For posterior perturbations, the static predictor showed good sensitivity but poor specificity (
Figure 3B). Although the dynamic predictors with Th.1P and Th.3P showed high sensitivity, it was due to the fact that these thresholds were so large that the COPv during natural standing always reached them. Therefore, these dynamic predictors are not suitable for the step predictors. The dynamic predictors with Th.4P and Th.5P showed high specificity but low sensitivity. If we consider incorporating the step predictor into an FES standing system it would be better for the step predictor to have high sensitivity even if it has low specificity. Therefore, these dynamic predictors are not suitable for those purposes. The predictor that showed a performance equivalent to that of the static predictor was the one with Th.2P. Additionally, the dynamic predictor showed a longer prediction time compared to that of the static predictor (
Figure 4B). The results indicate that the dynamic predictor with Th.2P is capable of predicting stepping better than the static predictor. However, both the dynamic predictor and the static predictor for the posterior perturbation showed poor specificity. This point remains to be improved in future before incorporating the step predictor into an FES standing system.
As this study involved only young subjects, it would be valuable to examine the relationship between COP and COPv for the elderly, and whether the predictor coefficients are affected by age, neurological and musculo-skeletal disorders. Also, different thresholds may be found for different populations.
3.4. Conclusions
We found a linear relationship between the peak COPv and the peak COP caused by a perturbation applied to an able-bodied individual during quiet standing. As the peak COPv occurs considerably before the peak COP displacement, the peak COP estimated using a regression equation from the peak COPv may serve as a step predictor if it is compared with a COP step threshold. Thus, we proposed the dynamic predictor which can determine 171-225 ms earlier than the static predictor whether a perturbed individual will have to take a step due to a perturbation.

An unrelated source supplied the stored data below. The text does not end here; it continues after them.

/-- AMO of ops 0-7 (R126): x[d] := the old value sign-extended, less `less` (1 for JOINDEC, R273), which is the result that the
channels carry.  The write is performed at the home (R337); a shadow writes nothing (R509); a replay writes what the logged result
implies (R513). -/
def State.atomic (s : State) (c : CtxId) (op n : Nat) (d : BitVec 5) (va v : Word) (order scope : Nat)
    (less : Word) : State :=
  s.atomicReady c .amo va n order scope (if op = 7 then [va, v, (s.ctx c).rx d] else [va, v]) fun s1 ag a =>
    if !s1.leaseFree a.pa n then s1.holdAtHome c a.pa
    else
      let s2 := s1.flushSeen c a.pa n
      let own := sext64 (8 * n) (natOf (s2.mem.readN a.pa n))
      (s2.noteRead c (decide (order ≠ 1)) a.pa n).withLogged c [(4, own - less)] fun s3 vs =>
        let r := vs.getD 0 0
        let old := (r + less).toNat % 2 ^ (8 * n)
        let new := amoNew op n old (v.toNat % 2 ^ (8 * n)) ((s3.ctx c).rx d |>.toNat |> (· % 2 ^ (8 * n)))
        let s4 := if (s3.ctx c).isShadow then s3.leaveHome c a.pa n
          else if op = 7 ∧ new = old then (s3.homeUse c false a.pa n).leaveHome c a.pa n
          else s3.writeHome c a.pa (bytesOf new n) (writeShared ag a) ag.did
        (s4.retireX c d r).awaitReply c

/-- LDL (R129): an ordinary load that sets the reservation; on a far line it is performed at the home (R337).  A shadow performs none
and takes its primary's value (R510). -/
def State.loadLinked (s : State) (c : CtxId) (n : Nat) (d : BitVec 5) (va : Word) (order scope : Nat) : State :=
  s.atomicReady c .load va n order scope [va] fun s1 _ a =>
    if !s1.near (dieOf c) (lineOf a.pa) && !s1.leaseFree a.pa n then s1.holdAtHome c a.pa
    else
      let s2 := s1.flushSeen c a.pa n
      let own := sext64 (8 * n) (natOf (s2.view c (dieOf c) a.pa n))
      (s2.noteRead c (decide (order ≠ 1)) a.pa n).withLogged c [(4, own)] fun s3 vs =>
        let s4 := (if (s3.ctx c).isShadow then s3 else s3.homeUse c false a.pa n).leaveHome c a.pa n
        let s5 := (s4.retireX c d (vs.getD 0 0)).modCtx c fun k =>
          { k with resv := some { ea := va, w := n, line := lineOf a.pa } }
        s5.awaitReply c

/-- Does the reservation of a context hold an address and width (R130)? -/
def Ctx.reserves (k : Ctx) (va : Word) (n : Nat) : Bool :=
  match k.resv with
  | some r => decide (r.ea = va) && decide (r.w = n)
  | none => false

/-- STC (R130): the reservation decides, and is cleared either way; what comes before the STC's own write to the line is
performed first and may have cleared it (R131). -/
def State.storeConditional (s : State) (c : CtxId) (n : Nat) (d : BitVec 5) (va v : Word) (order scope : Nat) : State :=
  s.atomicReady c .store va n order scope [va, v] fun s1 ag a =>
    if ((s1.ctx c).reserves va n || !s1.near (dieOf c) (lineOf a.pa)) && !s1.leaseFree a.pa n then s1.holdAtHome c a.pa
    else
      let s2 := s1.flushSeen c a.pa n
      s2.withLogged c [(4, if (s2.ctx c).reserves va n then 0 else 1)] fun s3 vs =>
        let r := vs.getD 0 1
        let s4 := s3.modCtx c fun k => { k with resv := none }
        let s5 := if (s4.ctx c).isShadow then s4.leaveHome c a.pa n
          else if r = 0 then s4.writeHome c a.pa (bytesOf v.toNat n) (writeShared ag a) ag.did
          else (s4.homeUse c false a.pa n).leaveHome c a.pa n
        (s5.retireX c d r).awaitReply c

/-! Blocks of bytes that instructions read beside their operands. -/

/-- Every relaxed store of a context to a port die has been sent: what it reads or writes there next is sent after them (R340). -/
def State.portsQuiet (s : State) (c : CtxId) : Bool :=
  !s.pend.any fun p => decide (p.owner = c) && decide (p.kind = .posted) && decide (s.place p.addr ≠ .hbm)

/-- A block of n bytes at a virtual address that an instruction reads, checked as a load (R119): through its caches from HBM,
as one PCIe read from host memory, after whose completion the instruction goes on (R340); a peer window and a function
control block fail check 3. -/
def State.withBlock (s : State) (c : CtxId) (va : Word) (n : Nat) (go : List Byte → State → State) : State :=
  let ag := s.agent c
  match s.walkReady ag [va] n with
  | none => (s.holdWalks ag [va] n).stallBounded c
  | some s0 =>
    match s.checkAccess ag .load va n with
    | .error t => s0.accessTrap c .load t
    | .ok a =>
      let s1 := s0.fillTlb ag va a.xl
      match a.place with
      | .hbm =>
        match s1.readLines (dieOf c) (linesOf a.pa n) with
        | none => (s1.holdMisses (dieOf c) (linesOf a.pa n)).stallBounded c
        | some s2 => go (s2.view c (dieOf c) a.pa n) (s2.takeRead c false false a.pa n)
      | .host _ =>
        match (s1.ctx c).block with
        | some (v, bs) =>
          if v = va then go bs s1 else (s1.modCtx c fun k => { k with block := none }).stallBounded c
        | none =>
          let (s2, done) := s1.closeInterval c [va]
          if !done || !s2.portsQuiet c then s2.stallBounded c
          else if (s2.ctx c).isShadow then
            match (s2.ctx c).farRead with
            | none => s2.stallBounded c
            | some (true, cells) => go (farBytes cells a.pa n) (s2.modCtx c Ctx.tookFar)
            | some (false, _) => (s2.modCtx c Ctx.tookFar).trap c (mkTrap 20 va)
          else
            ((((s2.portRequest (s2.did c) a.place a.pa false n []).stallBounded c).modCtx c
              fun k => { k with wait := .block va a.pa n (s2.requester (s2.did c) a.place) }).soon
                (.outboundCompletion c 0 true))
      | _ => s1.trap c (mkTrap 9 va)

end Sys2Proof.Machine
end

The results of this study showed an important parameter of human standing physiology and provided an algorithm for the sensor system that can be used to detect instability during quiet standing. In the near future, the sensor system with this algorithm will be implemented in a close-loop feedback system with a neuroprosthesis for standing. The sensor system will be developed using insole miniaturized pressure sensors which will be used to measure the COPv continuously and in real-time. By means of COPv measurements, this sensory system will be able to predict instability during quiet stance and will be able to predict how much COP will be displaced as a result of an external perturbation. Such information can be used by a neuroprosthesis to generate an appropriate sequence of muscle contractions to compensate for the perturbation and prevent the body from losing balance and falling. The same sensory system could be also used as a diagnostic tool to evaluate balance in stroke patients or aged individuals. These individuals could be instrumented with the sensor to measure their behavior during activities of daily living to help clinicians understand better when and why these individuals became unstable and fall.